Benzamil induces apoptosis in osteosarcoma cells
To examine whether apoptosis is induced by benzamil, cells were treated with benzamil for 24 hours. Apoptosis was evaluated by chromosome condensation (Figure 2a)19,22 and the TUNEL assay (Figure 2b). The results showed that benzamil treatment increased the numbers of cells with condensed chromosomes and TUNEL-positive signals. Next, MG63 (Figure 2c) and U2OS (Figure 2d) cells were treated with different doses of benzamil, and apoptosis was examined by cleavage of PARP and caspase-7.23 We found that both PARP and caspase-7 were cleaved after benzamil treatment. Subsequently, MG63 (Figure 2e) and U2OS (Figure 2f) cells were treated with benzamil for 0, 0.5, one, three, six, and 24 hours. Cleavage of PARP and caspase-7 was examined by western blot, which revealed that benzamil induces cleavage of PARP and caspase-7 within only a few hours. Interestingly, we found that the levels of cleaved PARP and caspase-7 were lower in U2OS cells treated with 200 μM benzamil for 24 hours compared with the 100 μM dose or six hours (Figures 2d and 2f). This result might be due to the fact that apoptotic proteases are quickly degraded after their activation.24 Moreover, MG63 cells were treated with increasing doses of benzamil for 24 hours, and apoptosis was measured by FITC annexin V and PI double staining (Figures 2g and 2h). As expected, we found that benzamil induces apoptosis of MG63 cells in a dose-dependent manner (0 μM vs 50 μM: mean 5.2 (SEM 0.3) vs 14 (SEM 0.13), p < 0.001; 0 μM vs 100 μM: mean 5.2 (SEM 0.3) vs 34 (SEM 0.4), p < 0.001; 0 μM vs 200 μM: mean 5.2 (SEM 0.3) vs 62.5 (SEM 0.9), p < 0.001, one-way ANOVA).
Fig. 2
Benzamil dose-dependently induces apoptosis. MG63 cells were treated with benzamil (100 μM) for 24 hours. Apoptosis was detected according to: a) chromosome condensation assay; and b) terminal deoxynucleotidyl transferase dUTP nick end labelling (TUNEL) assay. c) MG63 and d) U2OS cells were treated with indicated doses of benzamil for 24 hours.
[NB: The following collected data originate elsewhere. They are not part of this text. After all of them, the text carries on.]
/-! ## Slate -/

/-- FORCE_SLATE (R129, R168): INVALID, or the clip pinned and made the service's slate from its first packet, the earlier slate
unpinned. RELEASE_SLATE (R170): INVALID, STATE, or the slate unpinned and gone. Each change raises LOCAL-DEVIATION. -/
def Obligations.SlateCommands : Prop :=
  ∀ (s : State) (v : Byte) (id : Word32), s.Listens .site →
    (∃ t, exec (.forceSlate .site v id) s = .next t
      ∧ (∀ w p c, Service.ofNat? v.toNat = some w → findClip? s.csc.directory id = some (p, c) → c.state = .ready →
          c.service = w →
          t.spe.services = s.spe.services.set w { s.spe.services.get w with slate := some id, slatePos := 0 }
          ∧ ((s.spe.services.get w).slate = none → t.csc = (s.addPin id).csc)
          ∧ (∀ old, (s.spe.services.get w).slate = some old → t.csc = ((s.addPin id).dropPin old).csc)
          ∧ Answered s t .site .forceSlate (v :: toBytes 4 id.toNat) .done []
          ∧ Raised s t .site [noticeAt s .localDeviation (.clipId id) (.forced w)])
      ∧ ((v.toNat < 1 ∨ 4 < v.toNat ∨ findClip? s.csc.directory id = none
            ∨ ∃ p c, findClip? s.csc.directory id = some (p, c)
                ∧ (c.state ≠ .ready ∨ Service.ofNat? v.toNat ≠ some c.service)) →
          t.spe = s.spe ∧ t.csc = s.csc
          ∧ Answered s t .site .forceSlate (v :: toBytes 4 id.toNat) .invalid [] ∧ Raised s t .site [])
      ∧ OnlyChanges [.csc, .spe, .mgp] s t ∧ OnlyAnswersAndNotifies s t .site)
    ∧ (∃ t, exec (.releaseSlate .site v) s = .next t
      ∧ ((v.toNat < 1 ∨ 4 < v.toNat) →
          t.spe = s.spe ∧ t.csc = s.csc ∧ Answered s t .site .releaseSlate [v] .invalid [])
      ∧ (∀ w, Service.ofNat? v.toNat = some w →
          ((s.spe.services.get w).slate = none →
            t.spe = s.spe ∧ t.csc = s.csc ∧ Answered s t .site .releaseSlate [v] .state [])
          ∧ (∀ old, (s.spe.services.get w).slate = some old →
            (t.spe.services.get w).slate = none ∧ (t.spe.services.get w).window = (s.spe.services.get w).window
            ∧ (∀ x, x ≠ w → t.spe.services.get x = s.spe.services.get x)
            ∧ t.csc = (s.dropPin old).csc
            ∧ ((s.spe.services.get w).window = .none → ∀ c ∈ t.spe.continuity,
                serviceOf? s.sst.live.map c.stream = some w → c.returning = true)
            ∧ (∀ n, (s.spe.services.get w).window = .clip n → (t.spe.services.get w).resumeDue = true)
            ∧ Answered s t .site .releaseSlate [v] .done []
            ∧ Raised s t .site [noticeAt s .localDeviation (.clipId old) (.released w)]))
      ∧ OnlyChanges [.csc, .spe, .mgp] s t ∧ OnlyAnswersAndNotifies s t .site)

/-! ## Settings and the stream map -/

/-- The stream map edits of the site role (R36, R37, R191): the checks in order, and what ADD, CHANGE and REMOVE do to the
map. A clock flag byte of 0 is clear and of 1 set, and any other byte is taken too, as a free value (log 14). -/
def Obligations.StreamMapEdits : Prop :=
  ∀ (s : State) (stream : Word16) (cls service clock : Byte) (map : List MapEntry), s.Listens .site → s.sst.live.map = map →
    (∀ c, c = Instr.streamMapAdd .site stream cls service clock ∨ c = .streamMapChange .site stream cls service clock
        ∨ c = .streamMapRemove .site stream cls service clock →
      ∃ t, exec c s = .next t
        ∧ ((cls ≠ 1#8 ∧ cls ≠ 2#8 ∧ cls ≠ 3#8) ∨ stream = 8176#16 ∨ 8190 < stream.toNat →
            t.sst = s.sst ∧ Recorded s t .site 0x0020 .invalid [])
        ∧ ((cls = 1#8 ∨ cls = 2#8 ∨ cls = 3#8) → stream ≠ 8176#16 → stream.toNat ≤ 8190 →
            c ≠ .streamMapAdd .site stream cls service clock → (∀ e ∈ map, e.stream ≠ stream.toNat) →
            t.sst = s.sst ∧ Recorded s t .site 0x0020 .notFound [])
        ∧ OnlyChanges [.sst, .mgp] s t ∧ OnlyAnswers s t .site)
    ∧ (∀ new, stream ≠ 8176#16 → stream.toNat ≤ 8190 →
        ((cls = 1#8 ∧ new = .carry) ∨ (cls = 3#8 ∧ new = .drop)
          ∨ (cls = 2#8 ∧ ∃ v, Service.ofNat? service.toNat = some v ∧ new = .service v (clockFlag clock))) →
      (∃ t, exec (.streamMapAdd .site stream cls service clock) s = .next t
        ∧ ((∃ e ∈ map, e.stream = stream.toNat) → t.sst = s.sst ∧ Recorded s t .site 0x0020 .invalid [])
        ∧ ((∀ e ∈ map, e.stream ≠ stream.toNat) → 32 ≤ map.length →
            t.sst = s.sst ∧ Recorded s t .site 0x0020 .full [])
        ∧ ((∀ e ∈ map, e.stream ≠ stream.toNat) → map.length < 32 →
            (clockTaken map stream.toNat new = true → t.sst = s.sst ∧ Recorded s t .site 0x0020 .invalid [])
            ∧ (clockTaken map stream.toNat new = false → (new.service?.map s.serviceBusy) = some true →
                t.sst = s.sst ∧ Recorded s t .site 0x0020 .busy [])
            ∧ (clockTaken map stream.toNat new = false → (new.service?.map s.serviceBusy) ≠ some true →
                t.sst = { s.sst with
                  live := { s.sst.live with map := map ++ [{ stream := stream.toNat, cls := new }] }, unsaved := true }
                ∧ Recorded s t .site 0x0020 .done [])))
      ∧ (∀ old, streamClass? map stream.toNat = some old →
        ∃ t, exec (.streamMapChange .site stream cls service clock) s = .next t
          ∧ (clockTaken map stream.toNat new = true → t.sst = s.sst ∧ Recorded s t .site 0x0020 .invalid [])
          ∧ (clockTaken map stream.toNat new = false →
              ((new.service?.map s.serviceBusy) = some true ∨ (old.service?.map s.serviceBusy) = some true) →
              t.sst = s.sst ∧ Recorded s t .site 0x0020 .busy [])
          ∧ (clockTaken map stream.toNat new = false → (new.service?.map s.serviceBusy) ≠ some true →
              (old.service?.map s.serviceBusy) ≠ some true →
              t.sst = { s.sst with
                live := { s.sst.live with
                  map := map.map (fun e => if e.stream = stream.toNat then { e with cls := new } else e) }
                unsaved := s.sst.unsaved
                  || decide (map.map (fun e => if e.stream = stream.toNat then { e with cls := new } else e) ≠ map) }
              ∧ (old ≠ new → t.sst.unsaved = true)
              ∧ Recorded s t .site 0x0020 .done [])))
    ∧ (∀ old, (cls = 1#8 ∨ cls = 2#8 ∨ cls = 3#8) → stream ≠ 8176#16 → stream.toNat ≤ 8190 →
        streamClass? map stream.toNat = some old →
      ∃ t, exec (.streamMapRemove .site stream cls service clock) s = .next t
        ∧ ((old.service?.map s.serviceBusy) = some true → t.sst = s.sst ∧ Recorded s t .site 0x0020 .busy [])
        ∧ ((old.service?.map s.serviceBusy) ≠ some true →
            t.sst = { s.sst with
              live := { s.sst.live with map := map.filter (fun e => e.stream ≠ stream.toNat) }, unsaved := true }
            ∧ Recorded s t .site 0x0020 .done []))
    ∧ (cls = 2#8 → ((service.toNat < 1 ∨ 4 < service.toNat)) → stream ≠ 8176#16 → stream.toNat ≤ 8190 →
      (∃ t, exec (.streamMapAdd .site stream cls service clock) s = .next t ∧ t.sst = s.sst
        ∧ ((∃ e ∈ map, e.stream = stream.toNat) → Recorded s t .site 0x0020 .invalid [])
        ∧ ((∀ e ∈ map, e.stream ≠ stream.toNat) → 32 ≤ map.length → Recorded s t .site 0x0020 .full [])
        ∧ ((∀ e ∈ map, e.stream ≠ stream.toNat) → map.length < 32 → Recorded s t .site 0x0020 .invalid []))
      ∧ ((∃ e ∈ map, e.stream = stream.toNat) →
        ∃ t, exec (.streamMapChange .site stream cls service clock) s = .next t
          ∧ t.sst = s.sst ∧ Recorded s t .site 0x0020 .invalid []))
Poly-ADP ribose polymerase (PARP) cleavage and caspase-7 activation were examined by western blot analysis. e) MG63 and f) U2OS cells were treated with benzamil (200 μM) for 0, 0.5, one, three, six, and 24 hours. PARP cleavage and caspase-7 activation were examined by western blot analysis. g) MG63 cells were treated with indicated doses of benzamil for 24 hours. Apoptosis was analyzed by FITC annexin V/PI double staining. h) Quantification of apoptosis. Cells represented in the lower right (early apoptosis) and upper right (late apoptosis) quadrants of the graph were defined as apoptotic cells. *p < 0.05 comparing indicated dose with 0 μM, one-way analysis of variance.
Calcium is not essential for benzamil-induced cytotoxicity
Since benzamil cytotoxicity in human brain tumour cells is mediated by elevation of intracellular calcium,16 we next tested whether calcium is also involved in benzamil-induced apoptosis of osteosarcoma cells. Similar to the findings of a previous study,16 our data showed that benzamil elevates the intracellular calcium level in MG63 cells (vehicle vs benzamil: mean 1 (SEM 0.01) vs 1.4 (SEM 0.09), p = 0.002, independent-samples t-test) (Figure 3a). However, addition of the calcium chelator BAPTA had minimal or no effect on benzamil-induced apoptosis in MG63 (benzamil vs benzamil+BAPTA: mean 13.3 (SEM 1.5) vs 12 (SEM 1), p = 0.270, independent-samples t-test) (Figure 3b) and U2OS (benzamil vs benzamil+BAPTA: mean 14 (SEM 1) vs 11.8 (SEM 0.76), p = 0.040, independent-samples t-test) (Figure 3c) cells. Thus, our findings suggest that calcium is unlikely to play an essential role in benzamil-induced apoptosis in osteosarcoma cells.
Fig. 3
Calcium elevation is not required for benzamil cytotoxicity. a) MG63 cells were treated with benzamil (100 μM) for six hours. Intracellular calcium level was analyzed using Fluo-4 AM by flow cytometry. Mean fluorescence intensity of Fluo-4 AM was quantified. b) MG63 and c) U2OS cells were preincubated with BAPTA (20 μM) for one hour, followed by benzamil (100 μM) for 24 hours. Apoptosis was analyzed by FITC annexin V/PI double staining. *p < 0.05 (A: independent-samples t-test; B&C: one-way analysis of variance). Vehicle: 0.5% dimethyl sulfoxide.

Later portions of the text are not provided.